This is part 46 of the series of article on SSIS
In this article we are going to see on how to use the Fuzzy Lookup transformation in SSIS. Fuzzy lookup transformation uses an equi join to do a check for the matching records across the tables. Fuzzy lookup can be used in place where we have a large number of corrupted data and we need to consider doing a cleanup and processing the data to be available across the systems.[more]
Take an example when we need to write a package which fetches the details from the customer table and process the data to some systems, in that case if there is some mismatch in the name then also we need to process the data at that situation we can have this fuzzy lookup which takes the matchup as per the threshold and process the missing records so that the accuracy comes into picture. Let’s jump start on how to use this task in real time and see the steps to do the configurations.
You can look into my series of article on SSIS at the url – http://f5debug.net/tutorial/ssis.php
Follow steps 1 to 3 on my first article to open the BIDS project and select the right project to work on integration services project. Once the project is created, we will see on how to use the Fuzzy Lookup control. Once you open the project just drag and drop the Fuzzy Lookup control and a source provider as shown in the below image.
There are some Red Cross icons on the tasks which indicate that the controls are not configured yet. Now let’s start to configure the controls in the coming sections. First configure the Source provider as shown in the below task.
Now the Source provider is configured, which mean we have the data to process in our package, here we need to see the corrupted data that is like any data repeated and anything against the policy for the business. Now let’s configure the Fuzzy Lookup as shown in the below screen
Configure for each tabs as shown below
Here we have an option to create a new index or use an existing index, normally Fuzzy lookup creates an index to do the check for the sorting and do the transformation for checking the duplication of values accordingly. If we have an existing index on the table then we have option to use the same instead of creating a new one to maintain the performance of the table.

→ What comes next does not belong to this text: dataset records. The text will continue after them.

/-- A core may start this launch now (R93, R104, R156, R159): its wave is released, it is free and no clear of a teardown
is due or under way on it, and no launch admitted earlier into the frame still has this core to run. -/
def State.mayStart (s : State) (w : Work) (l : Launch) (k : Nat) : Bool :=
  w.frame = s.fr.no && s.fr.waves.getLsbD (k % 8) && l.list.contains k && !(l.started.contains k) &&
  !(s.inHold .puppeteer w.part) && (s.core k).launch.isNone && !(s.core k).clearing && !(s.awaitsClear k) &&
  !(s.inReset .core k) &&
  s.works.all (fun v => v.id ≥ w.id || v.frame ≠ w.frame ||
    (match v.launch? with | some m => !(m.list.contains k) || m.ended.contains k | none => true))

/-- A launch finds another partition, another key or a key of 0 on a core, which zeroes itself (R153). -/
def Core.needsClear (c : Core) (p : Nat) (key : Word) : Bool := !(c.key = some (p, key) && key ≠ 0)

/-- Cycles that a launch's start spends on the clear of R153, 768, and on a change of the split, at most 4,096 and
otherwise not stated (R309, log 140): the longer of the two. -/
def State.startCycles (s : State) (k p : Nat) (key : Word) (n : Nat) : Nat :=
  max (if (s.core k).needsClear p key then 768 else 0)
    (if (s.core k).split = n then 0 else 1 + s.freeWord.toNat % 4096)

/-- Contents of a core as a launch finds them: the clear of R153 and the split of R309. -/
def State.prepareCore (s : State) (k p : Nat) (key : Word) (n : Nat) : State :=
  let d := s.startCycles k p key n
  let t := if (s.core k).split = n then s else (s.useFree 1).changeSplit k n
  let c := if (t.core k).needsClear p key then { (t.core k).zero with zeroTo := t.now + 768 } else t.core k
  t.setCore k { c with clearTo := t.now + d }

/-- A launch begins on a core (R93, R153, R165, R203, R213, R220, R284). -/
def State.startLaunch (s : State) (w : Work) (l : Launch) (k : Nat) : State :=
  let c := w.ctx.getD 0
  let key := (s.ctx c).key
  let t := s.prepareCore k w.part key l.split
  let x := t.core k
  let y := { x with
    key := some (w.part, key), launch := some w.id, since := t.now, ran := (c :: x.ran).dedup
    blocks := [], groups := [], ops := [], fences := [], usable := []
    arr := { ({} : ArrState) with comp := x.arr.comp }
    sp := { x.sp with rounds := [], open_ := none, est := [], bound := [], estTile := none, filt := .none, misp := 0 } }
  let bs := l.firstBlocks (l.localOf k)
  let z := (bs.zipIdx).foldl (fun q b => q.placeBlock l t.now b.2 b.1) y
  (t.setCore k z).setWork { w with
    running := true
    job := .launch { l with started := k :: l.started, nextBlock := max l.nextBlock (min l.blocks (l.resident * l.list.length)) } }

/-- LAUNCH_START (R93). -/
def execLaunchStart (id : Nat) (k : CoreId) (s : State) : Res :=
  .next (match s.work id with
    | some w =>
      match w.launch? with
      | some l => if s.mayStart w l k.val then s.startLaunch w l k.val else s
      | none => s
    | none => s)

/-- A store or an add that no L1 has accepted yet. -/
def MemOp.unaccepted (o : MemOp) : Bool :=
  match o.kind with
  | .store _ _ _ => true
  | .add _ _ _ => true
  | .load _ _ _ _ _ => false
  | .join _ _ => false
  | .dead _ _ _ => false
  | .result _ => false

/-- Blocks that have ended leave: every group has exited and every store of the block is accepted (R165). -/
def Core.sweep (k : Core) (gpb : Nat) : Core :=
  { k with blocks := k.blocks.filter (fun b =>
      k.groups.any (·.bslot = b.slot) ||
        k.ops.any (fun o => o.unaccepted && o.thr.any (fun t => t / 32 / gpb = b.slot))) }
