/-- CREATE for a partition and a descriptor; none while that cannot be read. -/
def createAct (a : List Nat) (s : State) : Option ItemRes :=
  let p := a.getD 0 0
  let desc := a.getD 1 0
  (if s.grantedRange p desc 256 then s.agentRead false desc 256 else some s).map (fun t =>
    let (w, u) := t.doCreate p desc
    (errDone, [w, 0], u))

def execCreate (r : MbxReq) (s : State) : Res :=
  .next (s.mbxRead r .ctxtab { num := 2, read := true, write := false, len := 2, follows := false }
    (fun _ _ _ t => [t.selPart r.req r.win, natOf (t.arg r.req .ctxtab 1 0)]) createAct)

/-- DESTROY (R155). -/
def execDestroy (r : MbxReq) (s : State) : Res :=
  .next (s.mbxRun r .ctxtab { num := 3, read := false, write := true, len := 1 } (fun c _ _ t =>
    match (t.ctx c).st with
    | .active => itemDone (t.beginTeardown c)
    | .stopped => itemDone (t.beginTeardown c)
    | .destroying => itemDenied t
    | .clearing => itemDenied t
    | .free => itemDenied t))

/-- Cores that ran a context since they last cleared (R155). -/
def State.coresRan (s : State) (c : Nat) : List Nat :=
  s.cores.filterMap (fun p => if p.2.ran.contains c then some p.1 else none)

/-- A core writes back and zeroes its L1, its registers and its scratch (R155). -/
def State.clearCore (s : State) (k : Nat) : State :=
  let x := s.core k
  ({ s with up := s.up ++ writeBacks k x.l1 }).setCore k { x.zero with l1 := [], ran := [] }

/-- A core is marked as clearing for a context until the context's teardown ends (R155). -/
def State.markClear (s : State) (c k : Nat) : State :=
  (s.clearCore k).setCore k { (s.clearCore k).core k with clearFor := c :: (s.core k).clearFor }

/-- TEARDOWN_CLEAR_START (R155): at the first tick after the stop. -/
def execTeardownClearStart (c : CtxId) (s : State) : Res :=
  let x := s.ctx c.val
  .next (if x.st = .destroying && x.halted ≠ 0 && x.halted ≤ s.fr.ticks &&
      (s.coresRan c.val).all (fun k => (s.core k).launch.isNone) then
      ((s.coresRan c.val).foldl (fun t k => t.markClear c.val k) s).setCtx c.val
        { x with st := .clearing, tlb := [], ats := [], atsWait := none }
    else s)

/-- TEARDOWN_CLEAR_DONE (R155): registers and SQ fields return to reset, SEQ goes on, the slot is FREE. The cores that
cleared for this context are done with it, whatever is granted meanwhile. -/
def execTeardownClearDone (c : CtxId) (s : State) : Res :=
  .next (if (s.ctx c.val).st = .clearing then
      let t : State := { s with cores := s.cores.map (fun p =>
        (p.1, { p.2 with clearFor := p.2.clearFor.filter (· ≠ c.val) })) }
      ((t.setCfg .ctxtab c.val 0x100 0).clearSq .ctxtab c.val 0x800).setCtx c.val {}
    else s)

/-- RESUME (R140, R152). -/
def execResume (r : MbxReq) (s : State) : Res :=
  .next (s.mbxRun r .ctxtab { num := 4, read := false, write := true, len := 1 } (fun c _ _ t =>
    match (t.ctx c).st with
    | .stopped => itemDone (t.setCtx c { t.ctx c with st := .active })
    | .active => itemDenied t
    | .destroying => itemDenied t
    | .clearing => itemDenied t
    | .free => itemDenied t))

end Sys2Proof.Machine
end

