/-- One acknowledgement less to wait for; none when it was the last. -/
def MemOp.acked (o : MemOp) (line : Nat) : Option MemOp :=
  match o.kind with
  | .join l n => if l = line then (if n ≤ 1 then none else some { o with kind := .join l (n - 1) }) else some o
  | .load _ _ _ _ _ => some o
  | .store _ _ _ => some o
  | .add _ _ _ => some o
  | .dead _ _ _ => some o
  | .result _ => some o

/-- The oldest JOIN of a line is acknowledged: the adds that waited for it are done (R315, R336). -/
def Core.joined (c : Core) (line : Nat) : Core :=
  { c with ops := c.ops.filterMap (fun o => o.acked line), joins := Tab.set [] c.joins line ((Tab.get [] c.joins line).drop 1) }

/-- JOIN_ACK (R315). -/
def execJoinAck (core : CoreId) (line : Line) (s : State) : Res :=
  let k := core.val
  .next (match s.dnFirst k line.toNat with
    | none => s
    | some m =>
      match m.body with
      | .joinAck => ((s.dnTake m).setCore k ((s.core k).joined line.toNat)).pumpStalled k
      | .fill _ _ _ => s
      | .share => s
      | .inval => s
      | .discard => s)

/-- What a core answers to INVAL, and its L1 afterwards (R316). -/
def Core.answerInval (c : Core) (line : Nat) : UpBody × Core :=
  match c.l1Find line with
  | none => (.empty, c)
  | some l =>
    let d := c.l1Drop line
    match l.st with
    | .s => (.empty, d)
    | .e => (.empty, d)
    | .m => (.answer l.data, d)
    | .red => (.delta l.dt l.valid l.data, d)

/-- What a core answers to SHARE (R316). -/
def Core.answerShare (c : Core) (line : Nat) : UpBody × Core :=
  match c.l1Find line with
  | none => (.empty, c)
  | some l =>
    match l.st with
    | .s => (.empty, c)
    | .e => (.empty, c.l1Put { l with st := .s })
    | .m => (.answer l.data, c.l1Put { l with st := .s })
    | .red => (.empty, c)

/-- A snoop reaches a core, which answers (R316, R324). -/
def State.snooped (s : State) (k line : Nat) (m : DnMsg) (r : UpBody × Core) : State :=
  ((s.dnTake m).setCore k r.2).send k line r.1

/-- SNOOP_SHARE (R316). -/
def execSnoopShare (core : CoreId) (line : Line) (s : State) : Res :=
  let k := core.val
  .next (match s.dnFirst k line.toNat with
    | none => s
    | some m =>
      match m.body with
      | .share => s.snooped k line.toNat m ((s.core k).answerShare line.toNat)
      | .fill _ _ _ => s
      | .joinAck => s
      | .inval => s
      | .discard => s)

/-- SNOOP_INVAL (R316). -/
def execSnoopInval (core : CoreId) (line : Line) (s : State) : Res :=
  let k := core.val
  .next (match s.dnFirst k line.toNat with
    | none => s
    | some m =>
      match m.body with
      | .inval => s.snooped k line.toNat m ((s.core k).answerInval line.toNat)
      | .fill _ _ _ => s
      | .joinAck => s
      | .share => s
      | .discard => s)

/-- What a core answers to DISCARD (R316): ACK, and its copy goes. Deltas whose JOIN the slice has still to perform were
added after the line died, and stay (R331, R335; log 54). -/
def Core.answerDiscard (c : Core) (line : Nat) : UpBody × Core :=
  (.ack, if (c.l1Find line).any (fun l => l.st = .red) && c.joinOut line then c else c.l1Drop line)

/-- SNOOP_DISCARD (R316). -/
def execSnoopDiscard (core : CoreId) (line : Line) (s : State) : Res :=
  let k := core.val
  .next (match s.dnFirst k line.toNat with
    | none => s
    | some m =>
      match m.body with
      | .discard => s.snooped k line.toNat m ((s.core k).answerDiscard line.toNat)
      | .fill _ _ _ => s
      | .joinAck => s
      | .share => s
      | .inval => s)

end Sys2Proof.Machine
end

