-- ==== Sys2Proof/Machine/Narog.lean ====
section
/-! DEFINITION. The Narog update companion: commands and their admission (R385, R387), the recurrence and rule programs
(R378 to R383), working copies (R384), the commit and its outcomes (R389 to R391), and the items of a group (R396). -/

namespace Sys2Proof.Machine

/-- A step of a job: what it answers, or the fault that ends it. A step that waits changes nothing and is made again. -/
inductive NRes (α : Type) where
  | ok (v : α) (s : State)
  | fault (code : BitVec 16) (s : State)
  | wait
  deriving DecidableEq, Repr

def NRes.andThen {α β : Type} (r : NRes α) (f : α → State → NRes β) : NRes β :=
  match r with
  | .ok v s => f v s
  | .fault c s => .fault c s
  | .wait => .wait

/-- Run a step for each item, in order. -/
def nEach {α : Type} (f : α → State → NRes Unit) : List α → State → NRes Unit
  | [], s => .ok () s
  | x :: xs, s => (f x s).andThen fun _ t => nEach f xs t

/-- Pages of a range, to hold their translations. -/
def pagesOf (va n : Nat) : List (Nat × Nat) :=
  if n = 0 then [] else (upFrom (va / 4096) ((va + n - 1) / 4096 + 1 - va / 4096)).map (fun g => (0, 4096 * g))

/-- Read a range of a context as `k`: the errors of R151, R334, R352 and R371; a read that a slice or a stack cannot take
is made again (R323, R329, R348); each line is read as ARD or from its package (R318). R151 says nothing of a HOST page
that a collective or Narog meets: it is a TRANSLATE_FAULT, as for a core. DESIGN CHOICE (log 167). -/
def State.vaRead (s : State) (k : Party) (c va n : Nat) : NRes (List Byte) :=
  match s.xlateRange c va n .read k with
  | .error e => .fault e (s.walkRange c va n)
  | .ok ps =>
    if ps.any (·.1) then .fault 0x3013 (s.walkRange c va n)
    else
      match ps.findSome? (fun p => s.bulkFault p.2.1 p.2.2), s.agentReads true (ps.map (·.2)) with
      | some e, r => if e = 0x300C && r.isNone then .wait else .fault e (ps.foldl (fun t p => t.noteFault p.2.1 p.2.2 e) s)
      | none, some t => .ok (ps.flatMap (fun p => s.devRead p.2.1 p.2.2)) (t.holdAll c (pagesOf va n))
      | none, none => .wait

/-- Write a range of a context as `k`, for the agent `who` (R318, R346, R352). -/
def State.vaWrite (s : State) (k : Party) (who : Agent) (c va : Nat) (bs : List Byte) : NRes Unit :=
  match s.xlateRange c va bs.length .write k with
  | .error e => .fault e (s.walkRange c va bs.length)
  | .ok ps =>
    if ps.any (·.1) then .fault 0x3013 (s.walkRange c va bs.length)
    else if ps.any (fun p => s.edgePoison p.2.1 p.2.2) then
      .fault 0x300C (ps.foldl (fun t p => if s.edgePoison p.2.1 p.2.2 then t.noteFault p.2.1 p.2.2 0x300C else t) s)
    else .ok () ((ps.foldl (fun (q : State × List Byte) p => (q.1.devWrite (who, some c) p.2.1 (q.2.take p.2.2), q.2.drop p.2.2))
      (s, bs)).1.holdAll c (pagesOf va bs.length))

/-- Narog's reads and writes (R370). -/
def State.narogRead (s : State) (c va n : Nat) : NRes (List Byte) := s.vaRead .mover c va n
def State.narogWrite (s : State) (c va : Nat) (bs : List Byte) : NRes Unit := s.vaWrite .mover .narog c va bs

/-- A Narog job by its work number. -/
def State.narogJob (s : State) (id : Nat) : Option (Work × NarogJob) :=
  match s.work id with
  | none => none
  | some w =>
    match w.job with
    | .narog j => some (w, j)
    | .launch _ => none
    | .sort _ => none
    | .dma _ => none
    | .coll _ => none

/-- Change a Narog job. -/
def State.updNarog (s : State) (id : Nat) (f : NarogJob → NarogJob) : State :=
  match s.narogJob id with
  | none => s
  | some (w, j) => s.setWork { w with job := .narog (f j) }

/-- NAROG.SG_CFG as it reads (R394, R396). -/
def State.sgCfg (s : State) (g : Nat) : Word :=
  s.cfg .narogSg g 0x100 ||| (if s.variant = .l7140 then 4 else 0)

def State.sgReg (s : State) (g off : Nat) : Word := s.cfg .narogSg g off

/-- Bytes of a moment. -/
def State.msz (s : State) (g : Nat) : Nat := if bit (s.sgCfg g) 3 then 2 else 4

def one32 : Word := 0x3F800000

/-- Scalars of an UPDATE (R378): clip, bc1, bc2. -/
structure Scalars where
  clip : Word
  bc1 : Word
  bc2 : Word
  deriving DecidableEq, Repr

/-- a ≤ b of two FP32 values. -/
def fle (a b : Word) : Bool := Num.lt (.ofF32 a) (.ofF32 b) || Num.eq (.ofF32 a) (.ofF32 b)

/-- clip from the global sum (R378). -/
def clipOf (max n : Word) : Word := if fle n (fmul max max) then one32 else fmul max (special .rsqrt n)

/-- Bias correction (R378). -/
def biasOf (en : Bool) (p : Word) : Word := if en then special .rcp (fsub one32 p) else one32

/-- Scalars of a group whose new products are p1 and p2. -/
def State.scalars (s : State) (g : Nat) (n : Option Word) (p1 p2 : Word) : Scalars :=
  { clip := match n with | none => one32 | some v => clipOf (s.sgReg g 0x144) v
    bc1 := biasOf (bit (s.sgReg g 0x104) 0) p1, bc2 := biasOf (bit (s.sgReg g 0x104) 1) p2 }

/-- Master, m and v of one element. -/
structure Elem where
  w : Word
  m : Word
  v : Word
  deriving DecidableEq, Repr

/-- A nonzero coefficient: the rule compares its value with 0. -/
def nonzero (a : Word) : Bool := !((Num.ofF32 a).isZero)

/-- One element in rule-table mode (R379). -/
def State.ruleTable (s : State) (g : Nat) (k : Scalars) (dec : Bool) (grad : Word) (e : Elem) : Elem :=
  let r := s.sgReg g
  let g0 := fmul (fmul grad k.clip) (r 0x140)
  let g1 := if nonzero (r 0x13C) && dec then ffma (r 0x13C) e.w g0 else g0
  let m := ffma (r 0x124) g1 (fmul (r 0x120) e.m)
  let v := ffma (r 0x12C) (fmul g1 g1) (fmul (r 0x128) e.v)
  let mh := fmul m k.bc1
  let vh := fmul v k.bc2
  let mode := field (r 0x104) 3 2
  let d :=
    if mode = 0 then mh
    else if mode = 1 then fmul mh (special .rcp (fadd (special .sqrt vh) (r 0x130)))
    else fmul mh (special .rsqrt (fadd vh (r 0x130)))
  let u := if nonzero (r 0x138) && dec then ffma (r 0x138) e.w d else d
  { w := ffma (Num.ofF32 (r 0x134)).neg.f32 u e.w, m := m, v := v }

/-- What a program reads and writes (R381): r0 to r7, G, W, M, V. -/
structure ProgState where
  r : List Word
  g : Word
  e : Elem
  deriving DecidableEq, Repr

/-- Value of an operand code (R381). -/
def ProgState.read (x : ProgState) (k : Scalars) (dec : Bool) (consts : List Word) (c : Nat) : Word :=
  if c < 8 then x.r.getD c 0
  else if c = 8 then x.g
  else if c = 9 then x.e.w
  else if c = 10 then x.e.m
  else if c = 11 then x.e.v
  else if c = 12 then k.clip
  else if c = 13 then k.bc1
  else if c = 14 then k.bc2
  else if c = 15 then (if dec then one32 else 0)
  else consts.getD (c - 16) 0

def ProgState.write (x : ProgState) (c : Nat) (v : Word) : ProgState :=
  if c < 8 then { x with r := x.r.set c v }
  else if c = 9 then { x with e := { x.e with w := v } }
  else if c = 10 then { x with e := { x.e with m := v } }
  else if c = 11 then { x with e := { x.e with v := v } }
  else x

/-- MIN and MAX of R382: NaN if either is NaN; of two zeros of unlike sign, a value the manual leaves open (log 11). -/
def minMax (max : Bool) (a b : Word) : Word :=
  let x := Num.ofF32 a
  let y := Num.ofF32 b
  if x.isNan || y.isNan then 0x7FC00000
  else if x.isZero && y.isZero && a ≠ b then Config.minMaxZero max a b
  else if Num.lt x y then (if max then b else a)
  else (if max then a else b)
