/-- A flit with a good CRC that is no IDLE and no MARKER. One with a reserved KIND is discarded and counted, whatever its
SEQ, and one with a DEST outside the torus too (R428); the rest is R432. -/
def State.takeFlit (s : State) (p : Nat) (f : Flit) (seq : Nat) : State :=
  if 5 ≤ f.kind then s.dropFlits p 1
  else if seq = (s.port p).expect then s.acceptFlit p f
  else if s.inTorus f.dest then s
  else s.dropFlits p 1

/-- A flit that a port could send at once (R438): the port is UP and not in hold, no replay is in progress, a credit is
there and no flit waits. -/
def State.freeToSend (s : State) (q : Nat) (g : Flit) : Bool :=
  let x := s.port q
  x.st = .up && !(s.inHold .ulink q) && x.markers = [] && x.replay = [] && Tab.get 0 x.used g.queue < queueSlots g.queue &&
    x.unacked.length < 2048 && (List.range 8).all (fun i => Tab.get [] x.queues i = [])

/-- The outgoing copy of a flit that was sent on before its CRC failed: it carries the inverse CRC, takes no SEQ of the
link and stays in no retry buffer (R434). -/
def State.stomp (s : State) (q : Nat) (g : Flit) : State :=
  let x := s.port q
  let hdr := g.header x.seq
  let (t, y) := x.trailer
  ((s.setPort q y).txFlit q).emit (.flit q hdr g.payload (trailerWord (~~~(flitCrc hdr g.payload)) t))

/-- A flit whose CRC fails may have been sent on already (R434): whether it has is free (log 150). -/
def State.cutThrough (s : State) (p : Nat) (im : FlitImage) : State :=
  let f := FlitImage.flit im
  if 2 ≤ f.kind && f.kind ≤ 4 && s.inTorus f.dest && FlitImage.seq im = (s.port p).expect then
    match s.route (some p) f with
    | .send q g => if s.freeToSend q g && bit s.freeWord 0 then (s.useFree 1).stomp q g else s.useFree 1
    | .deliver => s
    | .hold _ _ => s
    | .drop _ => s
  else s

/-- What a received flit does (R428, R432, R434). -/
def State.receiveFlit (s : State) (p : Nat) (im : FlitImage) : State :=
  let payload := bytesAt im.payload 0 240
  let crc := flitCrc im.hdr payload
  let got := BitVec.ofNat 32 (field64 im.tlr 63 32)
  if got = ~~~crc then (s.addCount .ulink p 0x810 1).cutThrough p im
  else if got ≠ crc then ((s.setPort p { s.port p with nak := true }).addCount .ulink p 0x80C 1).cutThrough p im
  else
    let t := (s.setPort p { s.port p with lastGood := s.now }).applyTrailer p im.tlr
    let f := FlitImage.flit im
    if f.kind = 0 then t
    else if f.kind = 1 then (t.addCount .ulink p 0xF02 1).freeSlot (some (p, 0))
    else t.takeFlit p f (FlitImage.seq im)

/-- FLIT_RECEIVE (R432). A port that is not UP accepts no flit (R423). -/
def execFlitReceive (port : PortId) (im : FlitImage) (s : State) : Res :=
  .next (if (s.port port.val).st = .up then s.receiveFlit port.val im else s)

/-- Cycles the oldest unacknowledged flit has waited. -/
def State.ackWait (s : State) (p : Nat) : Nat :=
  match (s.port p).unacked.head? with
  | none => 0
  | some u => s.now - u.2.2

/-- RETRY_TIMEOUT (R431): 2 µs are 1,600 cycles. -/
def execRetryTimeout (port : PortId) (s : State) : Res :=
  let p := port.val
  .next (if (s.port p).st = .up && (s.port p).replay = [] && 1600 ≤ s.ackWait p then s.startReplay p else s)

/-- A waiting flit has no place among the first of a holding queue (R439, log 83): it keeps its input slot. -/
def Queued.beyond (f : Queued) (i : Nat) : Bool := f.at_.isSome && Config.holdSize ≤ i

/-- Waiting flits leave their input slots for the holding queue, those beyond its places excepted. -/
def State.freeHeld (s : State) (fs : List Queued) : State :=
  fs.zipIdx.foldl (fun t x => if x.1.beyond x.2 then t else t.freeSlot x.1.at_) s

/-- The neighbour is declared dead (R439). -/
def State.declareDead (s : State) (p cause : Nat) : State :=
  let x := s.port p
  let all := x.unacked.map (fun u => ({ flit := u.2.1 } : Queued)) ++ x.waiting
  let stay := all.filter (fun f => !f.flit.det)
  let gone := all.filter (fun f => f.flit.det)
  let keep := stay.zipIdx.map (fun x => if x.1.beyond x.2 then x.1 else { flit := x.1.flit })
  let t := (s.latch .ulink p 0x800 (fun o => (o &&& ~~~(span 19 17)) ||| flag true 21 ||| place cause 17)).raise
    .ulink p 0x6001
  let t := gone.foldl (fun t f => t.freeSlot f.at_) (t.freeHeld stay)
  let t := t.setPort p { (t.port p) with
    st := .dead, markers := [], queues := [], unacked := [], replay := [], held := keep }
  if gone = [] then t else (t.dropFlits p gone.length).unreachable p

/-- NO_FLIT_TIMEOUT (R439): 8 µs are 6,400 cycles. -/
def execNoFlitTimeout (port : PortId) (s : State) : Res :=
  let p := port.val
  .next (if (s.port p).st = .up && 6400 ≤ s.now - (s.port p).lastGood then s.declareDead p 1 else s)

/-- ACK_TIMEOUT (R439). -/
def execAckTimeout (port : PortId) (s : State) : Res :=
  let p := port.val
  .next (if (s.port p).st = .up && 6400 ≤ s.ackWait p then s.declareDead p 2 else s)

/-- LANE_LOCK_LOST (R460). -/
def execLaneLockLost (lane : Fin 48) (s : State) : Res :=
  let p := lane.val / 8
  let x := s.port p
  .next (if x.lock.getLsbD (lane.val % 8) then
      (s.setPort p { x with lock := x.lock &&& ~~~(BitVec.ofNat 8 (2 ^ (lane.val % 8))) }).latch .ulane lane.val 0x800
        (· ||| flag true 22)
    else s)

/-- TX_FLITS (R459). -/
def execTxFlits (r : MbxReq) (s : State) : Res := .next (s.mbxGet r .ulink 1 2 (fun t p => t.counter .ulink p 0xF01))

/-- RX_FLITS (R459). -/
def execRxFlits (r : MbxReq) (s : State) : Res := .next (s.mbxGet r .ulink 2 2 (fun t p => t.counter .ulink p 0xF02))

end Sys2Proof.Machine
end

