-- ==== Sys2Proof/Machine/Coll.lean ====
section
/-! DEFINITION. Flows, the collective engine, PUT, and the way of the global norm (R410, R444 to R461). -/

namespace Sys2Proof.Machine

/-- A flit of this node. -/
def State.ownFlit (s : State) (vc kind : Nat) (dest : BitVec 15) (flow : Nat) (payload : List Byte) : Flit :=
  { vc := vc, kind := kind, dest := dest, src := s.nodeId, flow := flow, payload := bytesAt payload 0 240 }

/-- A CTRL payload (R455): CTYPE, bytes 12 to 15, and what follows them. -/
def ctrlBytes (ctype w : Nat) (rest : List Byte) : List Byte := leBytes 4 ctype ++ leBytes 4 w ++ rest

/-- Bytes 12 to 15 of a payload that names an operation. -/
def opWord (id frame : Nat) : Nat := id + frame * 65536

/-- The flow numbers follow one another, and one in use is passed over (R444). -/
def State.newFlowNum (s : State) : Nat :=
  ((List.range 4096).map (fun i => (s.coll.nextFlow + i) % 4096)).find? (fun n => s.coll.tx.all (·.num ≠ n)) |>.getD
    s.coll.nextFlow

/-- Take a slot for a flow of this node. -/
def State.openTx (s : State) (f : TxFlow) : State :=
  { s with coll := { s.coll with
      tx := s.coll.tx ++ [f], nextFlow := (f.num + 1) % 4096, gone := s.coll.gone.filter (fun g => g.1 ≠ f.num) } }

/-- Slots that a ring operation in progress has taken for flows whose first flit has not arrived (R444). -/
def State.slotsDue (s : State) (w : Work) : Nat :=
  match w.job with
  | .coll j =>
    if j.started then
      j.list.length - (s.coll.rx.filter (fun x => !x.put && x.part = w.part && x.frame = w.frame.toNat % 65536 && x.id = j.id)).length
    else 0
  | .launch _ => 0
  | .sort _ => 0
  | .dma _ => 0
  | .narog _ => 0

/-- Flow slots in use (R444, R461). -/
def State.flowsUsed (s : State) : Nat := s.coll.tx.length + s.coll.rx.length + (s.works.map s.slotsDue).sum

def State.setTx (s : State) (f : TxFlow) : State :=
  { s with coll := { s.coll with tx := s.coll.tx.map (fun x => if x.num = f.num then f else x) } }

def State.dropTx (s : State) (num : Nat) : State :=
  { s with coll := s.coll.endTx (fun x => x.num = num) }

/-- Append flits to a flow (R445). -/
def State.appendTx (s : State) (num : Nat) (items : List TxItem) : State :=
  { s with coll := { s.coll with tx := s.coll.tx.map (fun x =>
      if x.num = num then { x with items := x.items ++ items } else x) } }

/-- A collective's reads and writes: an agent, not the mover of R370, so it reaches no slow tier (R40, R370). -/
def State.collRead (s : State) (c va n : Nat) : NRes (List Byte) := s.vaRead .agent c va n
def State.collWrite (s : State) (c va : Nat) (bs : List Byte) : NRes Unit := s.vaWrite .agent .coll c va bs

/-- Words of a format widened to FP32 (R241, R451). -/
def elemsF32 (f : Fmt) (b : List Byte) : List Word :=
  if f = .bf16 then (words16 b (b.length / 2)).map (fun w => (Num.ofBf16 w).f32) else words32 b (b.length / 4)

The above image shows on which column we should map and which column holds the responsibility of doing the column check.
The above screen shows the advanced setting on to use the fuzzy lookup transformation like providing the threshold and giving the exact match for the fuzzy transformation
After finishing the configuration your screen looks like below image
Executing the package (Press F5) will execute the package and your screen looks like below. This indicates that the package is executed perfectly.
So in this article we have seen on how to use the Fuzzy Lookup transformation task and the key configurations used in order to use this task handy.